Before C11 implementing try/throw/catch clauses with C alone was difficult. C lacked three features for that. First, there was no clear concept of threads. A throw that wants to unwind the stack to a calling function would have to capture the nearest try clause on the stack by inspecting a global variable. If you are running in a threaded environment (which most people do theses days) this global variable would have to hold the state of all current try clauses of all threads. With the new feature of _Thread_local variables (or their emulation through P99_DECLARE_THREAD_LOCAL in P99) this is now easy to solve. We just need a thread local variable that implements a stack of states.

The second feature that is useful for such an implementation are atomic operations. Though we can now implement a thread local variable for the stack of states, we still have to be careful that updates of that variable are not interrupted in the middle by signal handlers or alike. This can be handled with atomic operations, P99 also emulates the _Atomic feature on common platforms.

The third ingredient is _Noreturn. For C11 we can specify that a certain function will never return to the caller. This enables the compiler to emit more efficient code for if a branch in an execution ends with such an noreturn function.

These three interfaces together with other features that had been already present in P99, made it straight forward to implement P99_TRY, P99_THROW, P99_CATCH and P99_FINALLY.

But let’s just start with a warning. Such a thing in C should not implement the catching of typed exception variables. C has no dynamic type system and implementing such a thing would just blow it up. C error codes are int: library functions encode errors through int return values, by setting errno, also an int, or by passing an int to longjmp. The feature implemented here adds a fourth way to return errors, so again it should stick to the existing and propagate an int. In fact, the mechanism that is used under the hood is setjmp/longjmp, so there is also an implementation imposed reason to use int just as everybody else.
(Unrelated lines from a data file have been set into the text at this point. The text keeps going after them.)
-- ==== Sys2Proof/Config.lean ====
section
/-!
DEFINITION. What an implementation of the block fixes: the parameters of spec 00_scope.md R6. The spec says a
model takes each as an argument with a default value; here they travel in `State` (log 1), and `Config.default`
holds the spec's defaults (log 4). No opaque value is needed: the spec leaves no value open that a rule reads.
-/

namespace Sys2Proof

/-- The implementation parameters of 00_scope.md R6. CODE_LEN is the length of the code memory itself. -/
structure Config where
  /-- NUM_REGS, the number of general registers. -/
  numRegs : Nat
  /-- DATA_WORDS, the number of data-memory words. -/
  dataWords : Nat
  /-- CODE_BASE, the pc value of the first code record. -/
  codeBase : Nat
  /-- W, the pc increment per instruction. -/
  stride : Nat
  /-- BTB_ENTRIES, the number of BTB entries. -/
  btbEntries : Nat
deriving DecidableEq, Repr

/-- The default values of 00_scope.md R6. -/
def Config.default : Config :=
  { numRegs := 16, dataWords := 4096, codeBase := 4000, stride := 4, btbEntries := 4 }

/-- The constraints of 00_scope.md R6 on the parameters. -/
def Config.wf (c : Config) : Bool :=
  decide (1 ≤ c.numRegs ∧ c.numRegs ≤ 64 ∧ 1 ≤ c.dataWords ∧ c.dataWords ≤ 2 ^ 31 ∧
    c.codeBase < 2 ^ 31 ∧ 1 ≤ c.stride ∧ 1 ≤ c.btbEntries)

/-- The constraint of 00_scope.md R6 on a program of `len` records: CODE_BASE + CODE_LEN*W <= 2^31. -/
def Config.fits (c : Config) (len : Nat) : Bool :=
  decide (c.codeBase + len * c.stride ≤ 2 ^ 31)

end Sys2Proof
end

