-- ==== Sys2Proof/Laws/Encode.lean ====
section
/-!
SUPPORT. The fields of a canonical word by arithmetic on its value (30_encoding.md R81): the word of a record, and what each
field function reads.
-/

namespace Sys2Proof

/-- The word of an append, when the high part is shifted over the low part. -/
theorem toNat_append_add {m n : Nat} (x : BitVec m) (y : BitVec n) : (x ++ y).toNat = x.toNat * 2 ^ n + y.toNat := by
  rw [BitVec.toNat_append, ← Nat.shiftLeft_add_eq_or_of_lt y.isLt, Nat.shiftLeft_eq]

/-- The value of a record's word: each field at its place, the reserved byte 0 (R81). -/
theorem word_toNat (r : Record) : r.word.toNat =
    r.op.opc.toNat * 2 ^ 58 + r.rd.toNat * 2 ^ 52 + r.rs1.toNat * 2 ^ 46 + r.rs2.toNat * 2 ^ 40 + r.imm.toNat := by
  show (r.op.opc ++ r.rd ++ r.rs1 ++ r.rs2 ++ (0 : BitVec 8) ++ r.imm).toNat = _
  simp only [toNat_append_add]
  have : (0 : BitVec 8).toNat = 0 := rfl
  omega

theorem opcField_toNat (w : CodeWord) : (opcField w).toNat = w.toNat / 2 ^ 58 := by
  have := w.isLt
  simp only [opcField, BitVec.extractLsb'_toNat, Nat.shiftRight_eq_div_pow]
  omega

theorem rdField_toNat (w : CodeWord) : (rdField w).toNat = w.toNat / 2 ^ 52 % 2 ^ 6 := by
  simp only [rdField, BitVec.extractLsb'_toNat, Nat.shiftRight_eq_div_pow]

theorem rs1Field_toNat (w : CodeWord) : (rs1Field w).toNat = w.toNat / 2 ^ 46 % 2 ^ 6 := by
  simp only [rs1Field, BitVec.extractLsb'_toNat, Nat.shiftRight_eq_div_pow]

theorem rs2Field_toNat (w : CodeWord) : (rs2Field w).toNat = w.toNat / 2 ^ 40 % 2 ^ 6 := by
  simp only [rs2Field, BitVec.extractLsb'_toNat, Nat.shiftRight_eq_div_pow]

theorem rsvField_toNat (w : CodeWord) : (rsvField w).toNat = w.toNat / 2 ^ 32 % 2 ^ 8 := by
  simp only [rsvField, BitVec.extractLsb'_toNat, Nat.shiftRight_eq_div_pow]

theorem immField_toNat (w : CodeWord) : (immField w).toNat = w.toNat % 2 ^ 32 := by
  simp only [immField, BitVec.extractLsb'_toNat, Nat.shiftRight_zero]

/-- The opcode number of a mnemonic is below 21. -/
theorem opc_lt (op : Op) : op.opc.toNat < 21 := by cases op <;> decide

/-- The opcode table reads each mnemonic back from its opcode number (R82). -/
theorem mnemonicOf_opc (op : Op) : mnemonicOf op.opc = some op := by cases op <;> rfl

/-- A mnemonic's opcode number is the one the opcode table found it under (R82). -/
theorem opc_of_mnemonicOf {n : BitVec 6} {op : Op} (h : mnemonicOf n = some op) : op.opc = n := by
  revert n
  cases op <;> decide

/-- The record of an instruction stands for the instruction. -/
theorem record_instr (i : Instr) : i.record.instr = i := by cases i <;> rfl

/-- Setting the don't-care fields to 0 changes neither the instruction nor the mnemonic. -/
theorem normal_instr (r : Record) : r.normal.instr = r.instr := record_instr _

end Sys2Proof
end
The simplest use of this feature is together with P99_FINALLY

 unsigned char*volatile buffer = 0;
 P99_TRY {
   buffer = malloc(bignumber);
   if (!buffer) P99_THROW(thrd_nomem);
   // do something complicated with buffer
   favorite_func(buffer);
 } P99_FINALLY {
   free(buffer);
 }

This will make sure that the buffer allocated in buffer will always be freed, regardless what error conditions the code will meet. In particular this will work, even if an exception is thrown from below the call to favorite_func. If no exception occurs, the P99_FINALLY clause is executed anyhow. Then execution continues after the clause, just as for normal code. If an exception occurs, the clause is executed (and in this case the call to free is issued). But afterwards execution will not continue as normal but jump to the next P99_FINALLY or P99_CATCH block on the call stack.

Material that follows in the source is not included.